By ,
Published January 23, 2016
Ending their longest losing streak of the season has the Dallas Stars feeling good. The mood isn't all too pleasant after meetings with the Colorado Avalanche.
The Stars attempt to address their struggling special teams as they try to snap a seven-game losing streak to the Avalanche on Saturday night.
A 1-5-2 stretch cost Dallas (30-13-5) the Central Division lead, relinquishing it to Chicago. The Stars trail the Blackhawks by three points, but they regained some confidence after beating Edmonton 3-2 on Thursday to snap a four-game skid.
"Just to get two points, it's feeling good in here again. Winning helps," defenseman Alex Goligoski told the team's official website. "Definitely some areas we can be better."
Special teams certainly needs to improve, as the Stars have allowed opponents to go 5 for 10 on the power play over the last four games.

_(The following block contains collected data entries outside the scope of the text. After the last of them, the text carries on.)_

/-- Checks 1 to 4 of R267 and check 4 of R40: the plan of an access. The page's format is known before its lanes can be
checked against it. -/
def planAccess (c : Ctx) (k : Access) (f : Form) (own : Plan → Res Unit) (s : State) : Res Plan := do
  guardOp (f.addrOk c.g)
  let record := c.t.fileRec f.recIx
  if f.recIx ≠ 0 then recordChecks k record
  let r := Rec.ofBits f.recIx record
  if f.recIx ≠ 0 && perLane r f.size == 0 then illegal
  let w := c.who s
  let starts := f.starts c.g (max 1 r.reg.bits)
  let pages := pageFormats w s k f starts
  -- records of formatted pages: scales in check 2, sizes and strong accesses in check 3
  scalesPresent pages
  let ls := starts.zipIdx.map fun (x, i) =>
    ({ lane := x.1, start := x.2, fmt := if k == .flush then none else (pages[i]?).join } : LanePlan)
  let p : Plan := ⟨f, record, ls⟩
  let fmts := ls.filterMap (·.fmt)
  guardOp (fmts.all fun fm => match pageReg fm f.size with
    | none => false
    | some reg => !f.strong || fm == reg)
  if f.strong && f.recIx ≠ 0 && !strongRec r f.size then illegal
  own p
  -- alignment
  let off := ls.filterMap fun x =>
    if f.recIx = 0 then
      let a := BitVec.ofInt 64 x.start
      let bad := a.toNat % f.size ≠ 0 || (match x.fmt with | some fm => 8 * ptrAddr a % fm.bits != 0 | none => false)
      if bad then some a else none
    else if f.strong then ((x.elems f record).find? fun e => e.ptr.toNat % f.size ≠ 0).map (·.ptr)
    else none
  match off with
  | a :: _ => trap Cause.alignment (reportAddr w.stackBase c.g.stackSlot a.toNat)
  | [] => .ok ()
  -- the record's extent
  if f.recIx ≠ 0 then
    let out := p.elems.filterMap fun e =>
      let b := r.elemBit e.n
      if b < 0 then some e.ptr
      else if 8 * (r.extent : Int) < b + r.stored.bits then some (ptrAdd r.base (max b (8 * (r.extent : Int)) / 8)) else none
    match out with
    | a :: _ => trap Cause.regionBounds (reportAddr w.stackBase c.g.stackSlot a.toNat)
    | [] => .ok ()
  .ok p

/-- The pieces that R230 checks: the elements' bytes, and each scale entry once, as any other global access of the record
(R39); a scale entry is no part of its lane's run of elements. -/
def Plan.pieces (p : Plan) : List Piece :=
  let use : FmtUse := if p.form.recIx = 0 then .page else let r := Rec.ofBits 1 p.record; .record r.stored r.il
  let data := p.elems.map fun e => ({ lane := e.lane, ptr := e.ptr, len := e.len, fmt := use } : Piece)
  let r := Rec.ofBits p.form.recIx p.record
  let scales := if p.form.recIx = 0 then [] else
    (p.elems.filterMap fun e => (scaleOf r e.n).map fun x => ({ lane := e.lane, ptr := x.1, len := x.2, fmt := use, apart := true } : Piece)).dedup
  data ++ scales

/-! ## The conversion stage on loads (R271) -/

/-- The bits of an element among some bytes. -/
def elemBits (e : Elem) (width : Nat) (get : Nat → Byte) : Nat :=
  leNat ((List.range e.len).map fun (i : Nat) => get ((ptrAdd e.ptr i).toNat)) / 2 ^ e.bit % 2 ^ width

/-- The value of a scale entry. -/
def scaleBits (r : Rec) (n : Int) (get : Nat → Byte) : Nat :=
  match scaleOf r n with
  | some (p, k) => leNat ((List.range k).map fun (i : Nat) => get ((ptrAdd p i).toNat))
  | none => 0

/-- A lane's data after conversion, or the trap that its elements meet. -/
structure Loaded where
  data : Nat
  fp : BitVec 7 := 0
  subst : Bool := false

/-- A record whose loads convert nothing (R67). -/
def Rec.plain (r : Rec) : Bool := r.stored == r.reg && !r.stored.hasScale
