-- ==== Sys2Proof/Machine/Memory.lean ====
section
/-! DEFINITION. The memory instructions (R263 to R287): issue, and completion of the counted ones. -/
namespace Sys2Proof.Machine

/-! ## Waits at issue (R269) -/

/-- An acquire that has not completed holds back every memory, engine and matrix instruction. -/
def acquirePending (s : State) (gid : Nat) : Bool :=
  (s.pendingOps gid).any fun e => ((formOf e.2.instr).map Form.acquires).getD false

def afterAcquire (c : Ctx) (s : State) : Res Unit := if acquirePending s c.gid then .error (.wait s) else .ok ()

/-- A release waits for every earlier memory, engine and matrix instruction, posted writes with them, writes dirty bytes back,
and waits for the invalidations they caused: a fence at reticle scope or wider, an access at device scope or wider (R250, R269,
R287, R323). -/
def release (c : Ctx) (fence : Bool) (sc : Scope) (s : State) : Res State :=
  if unreleased s c.gid || !releaseReady s c.t.place sc then .error (.wait s)
  else
    let s := releaseAt s c.t.place sc
    if (Scope.global sc || (fence && Scope.wide sc)) && invalidationsPending s then .error (.wait s) else .ok s

/-- An earlier access of the group to some bytes has not been served. -/
def overlapping (s : State) (gid : Nat) (locs : List Nat) : Bool :=
  (s.groupOps gid).any fun e => e.2.reqs.any fun r => r.locs.any locs.contains

/-- Porter moves triggered before an access come before it (R168). -/
def awaitMoves (c : Ctx) (locs : List Located) (write : Bool) (s : State) : Res Unit :=
  if movesMeet s (c.who s) (locs.map (·.loc)) write then .error (.wait s) else .ok ()

/-- What an access performed at its instruction waits for: earlier accesses of the group to its bytes, and porter moves
(R168, R269). -/
def noOverlap (c : Ctx) (locs : List Located) (write : Bool) (s : State) : Res Unit := do
  awaitMoves c locs write s
  if overlapping s c.gid (locs.map (·.loc)) then .error (.wait s) else .ok ()

/-- The waits of an access of form f before it issues. -/
def orderWaits (c : Ctx) (f : Form) (locs : List Located) (write : Bool) (s : State) : Res State := do
  afterAcquire c s
  let s ← if f.strong && f.releases then release c false f.scope s else .ok s
  awaitMoves c locs write s
  .ok s

/-- The scope of the release that a strong store or atomic makes: its own, or that of the FENCE before it (R323). -/
def Form.relScope (f : Form) (g : Group) : Option Scope :=
  let own := if f.strong && f.releases then some f.scope else none
  if (own.map Scope.global).getD false then own else if f.strong then g.fenceRel.or own else own

/-- A strong store or atomic completes the release of the FENCE before it. -/
def endFenceRel (c : Ctx) (f : Form) (s : State) : State :=
  if f.strong && c.g.fenceRel.isSome then s.modGroup c.gid fun g => { g with fenceRel := none } else s

/-- A byte whose access a convoy shares: global, and not of the private stack (R376). -/
def sharedByte (p : Nat) : Bool := (apertureOf (p % 2 ^ 56)).kind == 2

/-- The pieces of an access that a group makes and checks itself, and those that its convoy makes once: the lead checks these
as it makes them, so that both sides take the trap it meets (R376, R381). -/
def Ctx.split (c : Ctx) (ps : List Piece) : List Piece × List Piece :=
  if c.t.side == .solo then (ps, []) else ps.partition fun p => !sharedByte p.ptr.toNat

/-- Global locations among some located bytes. -/
def globalLocs (locs : List Located) : List Nat := (locs.map (·.loc)).filter fun q => !isSpad q

/-! ## Operations in flight -/

/-- Scale entries that tell which elements are fetched (R56, R57). -/
def Plan.scaleBytes (p : Plan) (x : LanePlan) : List Nat :=
  let r := Rec.ofBits p.form.recIx p.record
  if p.form.recIx ≠ 0 && (r.stored.isShift || r.stored.isInterchange) then
    ((x.elems p.form p.record).filterMap fun e => scaleOf r e.n).flatMap fun y => (List.range y.2).map fun (i : Nat) => (ptrAdd y.1 i).toNat
  else []

/-- The load requests of a plan, one a lane. -/
def loadReqs (p : Plan) (locs : List Located) : List LaneReq :=
  p.lanes.map fun x =>
    let sc := p.scaleBytes x
    let (scales, bytes) := (((locs.filter fun b => b.lane = x.lane).map fun b => (b.ptr, b.loc)).dedup).partition fun b => sc.contains b.1
    { lane := x.lane, kind := .load, bytes, scales }

/-- Where a generic address among some located bytes lies. -/
def locIn (locs : List Located) (p : Nat) : Nat := ((locs.find? fun b => b.ptr == p).map (·.loc)).getD 0

/-- The writes of a lane as a request. -/
def storeReq (locs : List Located) (lane : Nat) (ps : List Put) : LaneReq :=
  { lane, kind := .store, bytes := ps.map fun x => (x.1, locIn locs x.1), data := ps.map fun x => (x.2.1, x.2.2) }

/-! ## The result of a load -/

/-- Poisoned sectors that a lane's fetched bytes meet, lowest first. -/
def lanePoison (p : Plan) (o : Op) (x : LanePlan) : List (Nat × BitVec 12) :=
  let get (a : Nat) : Byte := SMap.get 0 o.got (gotKey x.lane a)
  let fetched := (x.elems p.form p.record).flatMap fun e =>
    let data := (List.range e.len).map fun (i : Nat) => (ptrAdd e.ptr i).toNat
    match x.through p.form p.record with
    | some r =>
      let scale := match scaleOf r e.n with | some (q, n) => (List.range n).map fun (i : Nat) => (ptrAdd q i).toNat | none => []
      if unfetched r e.n get then scale else data ++ scale
    | none => data
  let hit := o.poison.filter fun y => y.1 == x.lane && fetched.any fun a => a / 32 * 32 == y.2.1
  (hit.map (·.2)).insertionSort fun a b => a.1 ≤ b.1

/-- What a finished load writes: lane data, flags, a substitute, and its poison trap. -/
structure LoadDone where
  lanes : List (Nat × Nat)
  fp : BitVec 7
  subst : Bool
  trap : Option Trap

def loadDone (w : Who) (f : Form) (o : Op) : Except Trap LoadDone :=
  let p := o.plan f
  let bad := p.lanes.filterMap fun x => (lanePoison p o x).head?.map fun y => (x.lane, y)
  let good := p.lanes.filter fun x => !bad.any fun b => b.1 == x.lane
  match good.mapM fun x => (loadLane w p x fun a => SMap.get 0 o.got (gotKey x.lane a)).map fun r => (x.lane, r) with
  | .error t => .error t
  | .ok rs => .ok ⟨rs.map fun r => (r.1, r.2.data), orFp (rs.map fun r => r.2.fp), rs.any fun r => r.2.subst, poisonTrap w bad⟩

/-- Write a load's lanes in the frame it was issued in, and raise its flags (R69, R70, R126): all of them in one step, so that
a racing access of the destination finds every lane old or every lane new. DESIGN CHOICE (log entry 98). -/
def writeLoad (s : State) (o : Op) (lid : Nat) (f : Form) (d : Spec) (sx : Bool) (r : LoadDone) : State :=
  let s := s.modGroup o.group fun g => o.inFrame g fun g =>
    { r.lanes.foldl (fun g (l, v) => writeData g d f.size l sx v) g with fpstat := g.fpstat ||| r.fp }
  if r.subst then s.raiseSubst lid f.recIx else s

/-! ## Values from outside (R376) -/

/-- What a read brought, as values: its bytes, and its poison after them. -/
def outsideVals (o : Op) : List (Nat × Word) :=
  o.got.map (fun (e : Nat × Byte) => (e.1, e.2.zeroExtend 64)) ++
    o.poison.map fun (l, a, t) => (2 ^ 100 + gotKey l a, t.zeroExtend 64)

/-- The read that some values stand for. -/
def withVals (o : Op) (v : List (Nat × Word)) : Op :=
  let (tags, bytes) := v.partition fun (e : Nat × Word) => decide (2 ^ 100 ≤ e.1)
  { o with reqs := [], got := bytes.foldl (fun m e => SMap.put m e.1 (e.2.setWidth 8)) o.got,
           poison := o.poison ++ tags.map fun e => ((e.1 - 2 ^ 100) / 2 ^ 64, (e.1 - 2 ^ 100) % 2 ^ 64, e.2.setWidth 12) }

/-- An instruction that has to wait for its requests: one that reads a peer device whose links are all down, or that has not
answered within LINKFENCELIM cycles, traps as fence-unreachable (R399). -/
def unanswered (o : Op) (s : State) : Stop :=
  let asked := (o.reqs.filter fun r => r.kind == .load || r.kind == .atomic).flatMap fun r =>
    (if r.scales.isEmpty then r.bytes else r.scales).map (·.2)
  match (if asked.any isPeer then s.who? o.group else none) with
  | none => .wait s
  | some w =>
    let now := s.cycle (reticleOf w.t.place)
    let start := w.g.peerStart.getD now
    if asked.any (linkDown s) || (w.g.peerStart.isSome && decide (start + w.g.linkFenceLim.zeroExtend 64 ≤ now)) then
      .trap { cause := Cause.fenceUnreachable }
    else .wait (s.modGroup o.group fun g => { g with peerStart := some start })

/-- Serve an operation's requests at once; a refusal leaves the instruction waiting. -/
def serveNow (o : Op) (s : State) : Res (Op × State) :=
  match serveAll (2 * o.reqs.length) o s with
  | some x => .ok x
  | none => .error (unanswered o s)

/-- Serve a load at once: its own bytes by each group, and those that a convoy shares once, by the lead, after their checks.
A lane whose scales are its own leaves out the shared elements that they say are not fetched. -/
def readOutside (c : Ctx) (i : Instr) (f : Form) (p : Plan) (near : List Located) (o : Op) (s : State) : Res (Op × State) := do
  let (o', s) ← serveNow { o with reqs := loadReqs p near } s
  let far := p.pieces.filter fun x => sharedByte x.ptr.toNat
  if c.t.side == .solo then .ok (o', if far.isEmpty then s else assayLog c (c.sig i (far.flatMap Piece.bytes)) (outsideVals o') s)
  else if far.isEmpty then .ok (o', s)
  else
    let (v, s) ← takeOutside c (c.sig i (far.flatMap Piece.bytes)) (fun s => do
      let locs ← checkAccess s (c.who s) .load false far
      let reqs := (loadReqs p locs).map fun r => if r.scales.isEmpty then { r with bytes := o'.wanted f r } else r
      let (x, s) ← serveNow { o' with reqs, got := [], poison := [] } s
      .ok (outsideVals x, s)) s
    .ok (withVals o' v, s)

/-- A raw record-0 read at the instruction: the checks of a load, R269, poison consumed (R280, R291, R370). A block of VDEC is
read so too, whatever the format of its page. DEDUCED (log entry 95). -/
def readRaw (c : Ctx) (i : Instr) (req : Req) (hint : Hint) (ptr : Word) (len : Nat) (s : State) : Res (List Byte × State) := do
  let w := c.who s
  let locs ← checkAccess s w .load false [{ lane := 0, ptr, len }]
  noOverlap c locs false s
  let f : Form := ⟨.s 0, 0, 0, len, req, hint, .relaxed, .none, true⟩
  let r : LaneReq := { lane := 0, kind := .load, bytes := locs.map fun b => (b.ptr, b.loc) }
  let o : Op := { c.op i with flag := none, reqs := [r] }
  match (if mayServe s w s.nextId o r then serveLoad s w s.nextId f (some (none, false)) r.bytes else none) with
  | none => .error (unanswered o s)
  | some y =>
    match poisonTrap w (y.poison.map fun x => (0, x.1, x.2)) with
    | some t => .error (.trap { t with mask := none })
    | none =>
      let got : SMap Byte := y.bytes.foldl (fun m (p, b) => SMap.put m p b) []
      .ok ((List.range len).map fun (k : Nat) => SMap.get 0 got (ptrAdd ptr k).toNat, y.s)

/-- A read at the instruction that the two sides of a convoy make once where its bytes are shared (R376): the lead makes it,
with its checks, and both sides take its bytes or its trap (R381). -/
def readShared (c : Ctx) (i : Instr) (ptr : Word) (len : Nat) (read : State → Res (List Byte × State)) (s : State) :
    Res (List Byte × State) :=
  if sharedByte ptr.toNat then do
    let (v, s) ← takeOutside c (c.sig i [ptr.toNat, len]) (fun s => do
      let (bs, s) ← read s
      .ok (bs.zipIdx.map fun (b, k) => (k, b.zeroExtend 64), s)) s
    .ok (v.map fun e => e.2.setWidth 8, s)
  else read s

/-- A raw read of one structure. `share` lets the two sides of a convoy make it once; a structure that an operation performed
once reads is read by its performer alone. -/
def readBytes (share : Bool) (c : Ctx) (i : Instr) (req : Req) (hint : Hint) (ptr : Word) (len : Nat) (s : State) :
    Res (List Byte × State) :=
  if share then readShared c i ptr len (readRaw c i req hint ptr len) s else readRaw c i req hint ptr len s

def readStructIf (share : Bool) (c : Ctx) (i : Instr) (req : Req) (ptr : Word) (len : Nat) (s : State) : Res (List Byte × State) :=
  readBytes share c i req .page ptr len s

def readStruct (c : Ctx) (i : Instr) (req : Req) (ptr : Word) (len : Nat) (s : State) : Res (List Byte × State) :=
  readStructIf true c i req ptr len s

/-! ## LD, LDU -/

def loadBody (i : Instr) (f : Form) (d : Spec) (sx : Bool) (c : Ctx) (s : State) : Res State := do
  guardOp (dataOk c.g f.once f.size d && f.addrOk c.g)
  if (f.acting c.g).isEmpty then completeAtOnce c i s
  else
    let p ← planAccess c .load f (fun _ => .ok ()) s
    let w := c.who s
    let locs ← checkAccess s w .load false (c.split p.pieces).1
    let s ← orderWaits c f locs false s
    let o : Op := { c.op i with record := p.record, vals := keepPlan p, reqs := loadReqs p locs }
    if p.precise || c.t.side != .solo then
      let s' ← completeAtOnce c i s
      let (o, s) ← readOutside c i f p locs o s'
      match loadDone w f o with
      | .error t => .error (.trap t)
      | .ok r =>
        match r.trap with
        | some t => .error (.trap t)
        | none =>
          let s := writeLoad s o c.lid f d sx r
          .ok (if f.strong && f.acquires then acquireAt s c.gid c.t.place f.scope else s)
    else issueOp c o s

def execLd (f : MForm) : State → Host.Outcome State Fault Refusal := runInstr (loadBody (.ld f) (MForm.form f false) f.data f.aux)
def execLdu (f : MForm) : State → Host.Outcome State Fault Refusal := runInstr (loadBody (.ldu f) (MForm.form f true) f.data f.aux)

Dallas is also 3 for 28 on the power play over the last 11 contests after going 7 for 18 during the previous five.
The Stars' issues against Colorado (25-21-3) goes beyond special teams. They're 1-7-3 in 11 meetings since hiring coach Lindy Ruff prior to the 2013-14 season, and they've surrendered an average of 4.14 goals while losing seven straight matchups.
Dallas gave up five unanswered goals in a 6-3 loss at Colorado on Oct. 10, allowing the Avalanche to go 2 for 4 on the power play.
"It's our last hurdle we've got to get over," Ruff said of needing to beat Colorado. "We played some great games last year and didn't win, but we've got to find a way to win. You can do that different ways. That can be special teams or being sound defensively against their key personnel."
The Avalanche have won seven of 10 games since Jan. 4, winning three in a row by 2-1 scores. In Friday's 2-1 shootout win over St. Louis, Nathan MacKinnon's goal with 53.7 seconds left in regulation forced overtime and Gabriel Landeskog converted the only successful attempt in the tiebreaker.
"We stayed focused," coach Patrick Roy said. "It could have been easy to panic and be (angry) and have excuses to lose the game. We kept pushing."
Landeskog and MacKinnon are among the reasons behind the Avs' recent dominance of the Stars. Landeskog has five goals and eight assists during a seven-game point streak against Dallas, collecting a career-high four points Oct. 10.
MacKinnon had one goal and two assists in that matchup, giving him 10 points in 11 career meetings.
The Stars are getting production out of Jamie Benn, who has three goals and two assists in five games after going four games without a point. The left wing's 27 goals are third in the NHL, one back of Washington's Alex Ovechkin and three behind Patrick Kane of Chicago.
Much of Benn's success has come at home. He leads the league with the most goals as host with 20 after scoring six times over the past seven contests.
Benn only has three goals in his last 22 games against the Avalanche, but has contributed 18 assists over that stretch.
Tyler Seguin has 11 points over his past nine meetings with Colorado. However, he enters this one with two goals and one assist in nine games after going pointless in the last two.